A Catholic friend passes along this interview with Prof. Mario Palmaro, a Traditionalist Catholic lay leader, who gave it late last year, before he died. This part struck me as both noble and beautiful, and characteristically Catholic: Believers are united on the essential and are divided on controversial issues. Everyone, however, is called to respect […]

A Catholic friend passes along this interview with Prof. Mario Palmaro, a Traditionalist Catholic lay leader, who gave it late last year, before he died. This part struck me as both noble and beautiful, and characteristically Catholic:

Believers are united on the essential and are divided on controversial issues. Everyone, however, is called to respect and accompany those who are burdened by suffering and the fatigues of life. How does one’s spiritual sensibilities change when suffering passes through the days with violence, as is happening to you?

The first thing that shakes you up about sickness is that it hits us without any warning and at a time we do not decide. We are at the mercy of events, and we can do nothing but accept them. Grave illness obliges one to become aware that we are truly mortal; even if death is the most certain thing in the world, modern man tends to live as if he should never die.

In sickness you understand for the first time that life on earth is but a breath, you recognize with bitterness that you have not made it that masterpiece of holiness God had wanted. You experience a profound nostalgia for the good that you could have done and for the bad that you could have avoided. You look at the Crucifix and you understand that this is the heart of the Faith; without sacrifice Catholicism wouldn’t exist. Then you thank God for having made you a Catholic, a “little ” Catholic, a sinner, but who has an attentive Mother in the Church. So, grave sickness is a time of grace, but often the vices and miseries that have accompanied us in life remain, or even increase [during it]. It is as if the agony has already begun, and there is a battle going on for the destiny of my soul, because nobody can be sure of their own salvation.
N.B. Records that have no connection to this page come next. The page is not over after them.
theorem deliver_canonical {x0} (h0 : x0.Canonical) :
    (deliver x0).Canonical := by
  grind only [deliver, deliverAgain_canonical]

theorem raise_canonical {x0 x1} (h1 : x1.Canonical) :
    (raise x0 x1).Canonical := by
  grind only [raise, deliver_canonical, State.setPending_canonical]

theorem setLevel_canonical {x0 x1 x2} (h2 : x2.Canonical) :
    (setLevel x0 x1 x2).Canonical := by
  grind only [setLevel, State.setBit_canonical, deliver_canonical, State.setPending_canonical]

theorem showStack_canonical {x0 x1} (h1 : x1.Canonical) :
    (showStack x0 x1).Canonical := by
  grind only [showStack, State.wr_canonical]

theorem completeSource_canonical {x0 x1} (h1 : x1.Canonical) :
    (completeSource x0 x1).Canonical := by
  grind only [completeSource, State.setPending_canonical]

theorem setStack_canonical {x0 x1 x2} (h2 : x2.Canonical) :
    (setStack x0 x1 x2).Canonical := by
  grind only [setStack, showStack_canonical, mk_canonical, canonical_cells, canonical_latched, canonical_snap, canonical_params, canonical_mem, canonical_vat, canonical_flash, filter_rising, filter_wf, wf_nil, rising_nil]

theorem pushService_canonical {x0 x1} (h1 : x1.Canonical) :
    (pushService x0 x1).Canonical := by
  grind only [pushService, completeSource_canonical, deliver_canonical, setStack_canonical]

theorem popService_canonical {x0 x1} (h1 : x1.Canonical) :
    (popService x0 x1).Canonical := by
  grind only [popService, setStack_canonical, deliver_canonical, completeSource_canonical]

theorem masking_canonical {x0 x1} (h0 : ∀ y0, y0.Canonical → (x0 y0).Canonical) (h1 : x1.Canonical) :
    (masking x0 x1).Canonical := by
  grind only [masking, mk_canonical, canonical_cells, canonical_latched, canonical_snap, canonical_params, canonical_mem, canonical_vat, canonical_flash, filter_rising, filter_wf, wf_nil, rising_nil]

theorem lateTaken_canonical {x0 x1} (h1 : x1.Canonical) :
    (lateTaken x0 x1).Canonical := by
  grind only [lateTaken, mk_canonical, canonical_cells, canonical_latched, canonical_snap, canonical_params, canonical_mem, canonical_vat, canonical_flash, filter_rising, filter_wf, wf_nil, rising_nil]

theorem clearService_canonical {x0 x1} (h1 : x1.Canonical) :
    (clearService x0 x1).Canonical := by
  grind only [clearService, setStack_canonical, lateTaken_canonical, deliver_canonical, State.forL_canonical, completeSource_canonical]

theorem claim_canonical {x0 x1} (h1 : x1.Canonical) :
    (claim x0 x1).2.Canonical := by
  grind only [claim, deliver_canonical, setStack_canonical, State.setPending_canonical, State.inc_canonical]

/-! ### Mailbox -/

theorem showHeld_canonical {x0 x1} (h1 : x1.Canonical) :
    (showHeld x0 x1).Canonical := by
  grind only [showHeld, State.wr_canonical]

theorem setUnnotified_canonical {x0 x1 x2} (h2 : x2.Canonical) :
    (setUnnotified x0 x1 x2).Canonical := by
  grind only [setUnnotified, State.wr_canonical, mk_canonical, canonical_cells, canonical_latched, canonical_snap, canonical_params, canonical_mem, canonical_vat, canonical_flash, filter_rising, filter_wf, wf_nil, rising_nil]

theorem mbxNotify_canonical {x0 x1} (h1 : x1.Canonical) :
    (mbxNotify x0 x1).Canonical := by
  grind only [mbxNotify, setUnnotified_canonical, raise_canonical, mk_canonical, canonical_cells, canonical_latched, canonical_snap, canonical_params, canonical_mem, canonical_vat, canonical_flash, filter_rising, filter_wf, wf_nil, rising_nil]

theorem ringSet_canonical {x0 x1 x2} (h2 : x2.Canonical) :
    (ringSet x0 x1 x2).Canonical := by
  grind only [ringSet, State.setPrm_canonical, State.clr_canonical, mbxNotify_canonical]

theorem applyRingPend_canonical {x0 x1} (h1 : x1.Canonical) :
    (applyRingPend x0 x1).Canonical := by
  grind only [applyRingPend, State.forL_canonical, mk_canonical, canonical_cells, canonical_latched, canonical_snap, canonical_params, canonical_mem, canonical_vat, canonical_flash, ringSet_canonical, filter_rising, filter_wf, wf_nil, rising_nil]

theorem entryDone_canonical {x0 x1} (h1 : x1.Canonical) :
    (entryDone x0 x1).Canonical := by
  grind only [entryDone, applyRingPend_canonical, State.wr_canonical]

theorem ringWriteErr_canonical {x0 x1} (h1 : x1.Canonical) :
    (ringWriteErr x0 x1).2.Canonical := by
  unfold ringWriteErr
  try dsimp only
  repeat' first | with_reducible assumption | split | with_reducible apply State.fresh_canonical

theorem writeEntry_canonical {x0 x1 x2} (h2 : x2.Canonical) :
    (writeEntry x0 x1 x2).Canonical := by
  grind only [writeEntry, ringWriteErr_canonical, raise_canonical, entryDone_canonical, State.inc_canonical, mk_canonical, canonical_cells, canonical_latched, canonical_snap, canonical_params, canonical_mem, canonical_vat, canonical_flash, State.setBytes_canonical, State.wr_canonical, setUnnotified_canonical, mbxNotify_canonical, filter_rising, filter_wf, wf_nil, rising_nil]

theorem wakeRequest_canonical {x0} (h0 : x0.Canonical) :
    (wakeRequest x0).Canonical := by
  grind only [wakeRequest, State.set1_canonical, mk_canonical, canonical_cells, canonical_latched, canonical_snap, canonical_params, canonical_mem, canonical_vat, canonical_flash, filter_rising, filter_wf, wf_nil, rising_nil]

theorem postEntry_canonical {x0 x1} (h1 : x1.Canonical) :
    (postEntry x0 x1).Canonical := by
  grind only [postEntry, raise_canonical, State.inc_canonical, showHeld_canonical, mk_canonical, canonical_cells, canonical_latched, canonical_snap, canonical_params, canonical_mem, canonical_vat, canonical_flash, State.iff_canonical, wakeRequest_canonical, writeEntry_canonical, filter_rising, filter_wf, wf_nil, rising_nil]

theorem flushHeld_canonical {x0 x1 x2 x3} (h3 : x3.Canonical) :
    (flushHeld x0 x1 x2 x3).Canonical := by
  fun_induction flushHeld x0 x1 x2 x3 <;> grind only [showHeld_canonical, writeEntry_canonical, mk_canonical, canonical_cells, canonical_latched, canonical_snap, canonical_params, canonical_mem, canonical_vat, canonical_flash, filter_rising, filter_wf]

theorem notify_canonical {x0 x1 x2 x3} (h3 : x3.Canonical) :
    (notify x0 x1 x2 x3).Canonical := by
  grind only [notify, postEntry_canonical]

theorem logEvent_canonical {x0 x1 x2 x3 x4} (h4 : x4.Canonical) :
    (logEvent x0 x1 x2 x3 x4).Canonical := by
  grind only [logEvent, State.iff_canonical, State.inc_canonical, mk_canonical, canonical_cells, canonical_latched, canonical_snap, canonical_params, canonical_mem, canonical_vat, canonical_flash, State.wr_canonical, notify_canonical, raise_canonical, filter_rising, filter_wf, wf_nil, rising_nil]

theorem droppedWrite_canonical {x0 x1 x2} (h2 : x2.Canonical) :
    (droppedWrite x0 x1 x2).Canonical := by
  grind only [droppedWrite, raise_canonical, State.inc_canonical, logEvent_canonical, mk_canonical, canonical_cells, canonical_latched, canonical_snap, canonical_params, canonical_mem, canonical_vat, canonical_flash, filter_rising, filter_wf, wf_nil, rising_nil]

theorem droppedBy_canonical {x0 x1 x2 x3} (h3 : x3.Canonical) :
    (droppedBy x0 x1 x2 x3).Canonical := by
  unfold droppedBy
  try dsimp only
  repeat' first | with_reducible assumption | split | with_reducible apply droppedWrite_canonical | with_reducible apply State.inc_canonical

theorem decodeError_canonical {x0 x1 x2} (h2 : x2.Canonical) :
    (decodeError x0 x1 x2).Canonical := by
  grind only [decodeError, logEvent_canonical, raise_canonical, State.inc_canonical]

theorem onIrs_canonical {x0 x1 x2 x3} (h2 : ∀ y0, y0.Canonical → (x2 y0).Canonical) (h3 : x3.Canonical) :
    (onIrs x0 x1 x2 x3).Canonical := by
  grind only [onIrs, decodeError_canonical]

theorem writeIrs_canonical {x0 x1 x2 x3 x4} (h3 : ∀ y0, y0.Canonical → (x3 y0).Canonical) (h4 : x4.Canonical) :
    (writeIrs x0 x1 x2 x3 x4).Canonical := by
  grind only [writeIrs, onIrs_canonical, droppedBy_canonical]

theorem readIrs_canonical {x0 x1 x2 x3} (h2 : ∀ y0, y0.Canonical → (x2 y0).2.Canonical) (h3 : x3.Canonical) :
    (readIrs x0 x1 x2 x3).Canonical := by
  grind only [readIrs, mk_canonical, canonical_cells, canonical_latched, canonical_snap, canonical_params, canonical_mem, canonical_vat, canonical_flash, decodeError_canonical, filter_rising, filter_wf, wf_nil, rising_nil]

theorem complete_canonical {x0 x1 x2 x3 x4 x5} (h5 : x5.Canonical) :
    (complete x0 x1 x2 x3 x4 x5).Canonical := by
  grind only [complete, applyRingPend_canonical, State.setBytes_canonical, postEntry_canonical]

theorem completeWaiting_canonical {x0 x1 x2 x3 x4} (h4 : x4.Canonical) :
    (completeWaiting x0 x1 x2 x3 x4).Canonical := by
  grind only [completeWaiting, complete_canonical, mk_canonical, canonical_cells, canonical_latched, canonical_snap, canonical_params, canonical_mem, canonical_vat, canonical_flash, filter_rising, filter_wf, wf_nil, rising_nil]

/-! ### HifOps -/

theorem testRemain_canonical {x0} (h0 : x0.Canonical) :
    (testRemain x0).2.Canonical := by
  grind only [testRemain, State.fresh_canonical, State.wr_canonical, filter_rising, filter_wf, wf_nil, rising_nil]

theorem refuse_canonical {x0 x1 x2 x3 x4} (h4 : x4.Canonical) :
    (refuse x0 x1 x2 x3 x4).Canonical := by
  grind only [refuse, testRemain_canonical, complete_canonical]

theorem serveUnknown_canonical {x0 x1} (h1 : x1.Canonical) :
    (serveUnknown x0 x1).Canonical := by
  fun_induction serveUnknown x0 x1 <;> grind only [complete_canonical, refuse_canonical, mk_canonical, canonical_cells, canonical_latched, canonical_snap, canonical_params, canonical_mem, canonical_vat, canonical_flash, filter_rising, filter_wf]

theorem ringNow_canonical {x0 x1 x2} (h2 : x2.Canonical) :
    (ringNow x0 x1 x2).Canonical := by
  grind only [ringNow, raise_canonical, State.inc_canonical, State.wr_canonical, State.set1_canonical, serveUnknown_canonical, mk_canonical, canonical_cells, canonical_latched, canonical_snap, canonical_params, canonical_mem, canonical_vat, canonical_flash, filter_rising, filter_wf, wf_nil, rising_nil]

theorem ringDoorbell_canonical {x0 x1 x2} (h2 : x2.Canonical) :
    (ringDoorbell x0 x1 x2).Canonical := by
  grind only [ringDoorbell, mk_canonical, canonical_cells, canonical_latched, canonical_snap, canonical_params, canonical_mem, canonical_vat, canonical_flash, ringNow_canonical, filter_rising, filter_wf, wf_nil, rising_nil]

theorem passBells_canonical {x0 x1} (h1 : x1.Canonical) :
    (passBells x0 x1).Canonical := by
  grind only [passBells, State.forL_canonical, mk_canonical, canonical_cells, canonical_latched, canonical_snap, canonical_params, canonical_mem, canonical_vat, canonical_flash, ringNow_canonical, filter_rising, filter_wf, wf_nil, rising_nil]

theorem dpWaits_canonical {x0 x1} (h1 : x1.Canonical) :
    (dpWaits x0 x1).Canonical := by
  grind only [dpWaits, mk_canonical, canonical_cells, canonical_latched, canonical_snap, canonical_params, canonical_mem, canonical_vat, canonical_flash, filter_rising, filter_wf, wf_nil, rising_nil]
On the other hand, this sickness has allowed me to discover a remarkable amount of people who love and pray for me; families who recite the rosary in the evening with their children for my recovery. I have no words to describe the beauty of this experience which is an anticipation of the love of God and eternity itself. The greatest suffering I experience is the idea of having to leave this world which I am so fond of and is so beautiful even if also so tragic; of having to leave many friends and relatives; but most of all, of having to leave my wife and children who are still at a tender age.

Sometimes I imagine my home, my empty study, and the life that will continue there even if I am no longer present. It is a scene that hurts, but it is extremely realistic: it makes me realize what a useless servant I have been, and that all the books I have written, the conferences and articles, are nothing but straw. But my hope is in the mercy of the Lord, and in the fact that others will pick up part of my aspirations and battles and will continue on in “the ancient duel”.

After Palmaro died, it came out that he had resorted to an ingenious solution to make sure his funeral mass was in the Traditional rite. Brilliant! When I was a Catholic, I was not a participant in the Tridentine Rite form of the liturgy, and did not love it as some of my friends did, but I never did understand the hatred so many in the institutional Catholic Church have for the Old Mass. I still don’t. Many Catholic bishops and priests will tolerate all kinds of un-Catholic, even anti-Catholic, expressions in institutions and communities under their control and leadership, but the one thing they won’t tolerate is the Old Mass. Bizarre.